──────── Given records ────────

@[simp] theorem Kept.finishEntries {i : SlotId} {o : OrderOutcome} : ∀ {l : List OrderEntry}
    {s : State}, Kept f s → Kept f (finishEntries i o l s)
  | [], _, h => h
  | _ :: l, _, h => Kept.finishEntries (l := l) h.finishCell

@[simp] theorem Kept.finishAll {i : SlotId} {o : OrderOutcome} (h : Kept f s) :
    Kept f (finishAll i o s) :=
  h.finishEntries.modSlot (fun hl => hl.setOrders (by simp) (by simp)) rfl

@[simp] theorem Kept.finishWaiting {i : SlotId} {o : OrderOutcome} (h : Kept f s) :
    Kept f (finishWaiting i o s) := by
  refine h.finishEntries.modSlot (fun hl => ?_) rfl
  have h1 := hl.orders
  have h2 := hl.active
  refine hl.setOrders (a := ((Machine.finishEntries i o (s.slot i).waiting s).slot i).active) ?_ ?_
  · split <;> simp
  · intro ha
    rw [if_pos ha]
    have := h2 ha
    cases hc : ((Machine.finishEntries i o (s.slot i).waiting s).slot i).orders with
    | nil => exact absurd hc this
    | cons => simp

/-! ### Slot moves -/

theorem nextGeneration_ne_zero {g : Word16} : nextGeneration g ≠ 0 := by
  unfold nextGeneration
  split
  · decide
  · next h => intro e; exact h (by bv_omega)

theorem blinkAfter_isSome {now : Time} {old new : SlotState} {phase : Option Blink}
    (h : phase.isSome = old.blinking) : (blinkAfter now old new phase).isSome = new.blinking := by
  unfold blinkAfter
  split
  · next hn =>
    split
    · next ho => rw [h, ho, hn]
    · rw [hn]; rfl
  · next hn => simp at hn; rw [hn]; rfl

theorem Slot.Lawful.enter {x : Slot} {now : Time} {new : SlotState} (h : x.Lawful) :
    (x.enter now new).Lawful where
  gen := nextGeneration_ne_zero
  orders := h.orders
  active := h.active
  admissions := h.admissions
  minutes := h.minutes
  settle := by simp [Slot.enter]
  boot := by simp [Slot.enter]
  quiesce := by simp [Slot.enter]
  survey := by simp [Slot.enter]
  stamp := by simp [Slot.enter]
  blink := blinkAfter_isSome h.blink

@[simp] theorem Kept.moveSlot {i : SlotId} {new : SlotState} (h : Kept f s) :
    Kept f (moveSlot i new s) :=
  (h.modSlot (fun hl => hl.enter) rfl).modEngine Engine.Lawful.setPoll

@[simp] theorem Kept.changeState {i : SlotId} {new : SlotState} {d : StateDetail}
    (h : Kept f s) : Kept f (changeState i new d t s) := by
  simp [Machine.changeState, h]

@[simp] theorem Kept.changeStateOwn {i : SlotId} {new : SlotState} {d : StateDetail}
    (h : Kept f s) : Kept f (changeStateOwn i new d s) := h.changeState

/-! ### Payload Power Control -/

theorem Power.Lawful.turnOff {b : Bool} {p : Power} {now : Time} : (p.turnOff now).Lawful b :=
  ⟨fun _ => rfl, fun _ _ => rfl, fun _ _ => rfl, fun _ _ => rfl⟩

@[simp] theorem Kept.rampEnded {i : SlotId} (h : Kept f s) : Kept f (rampEnded i s) := by
  have hk : Kept f (s.modAlloc fun a => { a with ramping := a.ramping.erase i }) :=
    h.modAlloc fun hl => ⟨hl.granted, hl.capacity, hl.shelf⟩
  unfold Machine.rampEnded
  dsimp only
  split
  · split
    · exact hk.raise
    · exact hk
  · exact h

@[simp] theorem Kept.powerOff {i : SlotId} (h : Kept f s) : Kept f (powerOff i s) := by
  unfold Machine.powerOff
  split
  · split
    · exact h.rampEnded.modPower fun _ => Power.Lawful.turnOff
    · exact h.modPower fun _ => Power.Lawful.turnOff
  · exact h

────────

What you need to do:
The answer consists solely of the lines from the one containing "have hk : Kept" through the last line of the data above, reproduced exactly.

Expected answer:
  have hk : Kept f (s.modAlloc fun a => { a with ramping := a.ramping.erase i }) :=
    h.modAlloc fun hl => ⟨hl.granted, hl.capacity, hl.shelf⟩
  unfold Machine.rampEnded
  dsimp only
  split
  · split
    · exact hk.raise
    · exact hk
  · exact h

@[simp] theorem Kept.powerOff {i : SlotId} (h : Kept f s) : Kept f (powerOff i s) := by
  unfold Machine.powerOff
  split
  · split
    · exact h.rampEnded.modPower fun _ => Power.Lawful.turnOff
    · exact h.modPower fun _ => Power.Lawful.turnOff
  · exact h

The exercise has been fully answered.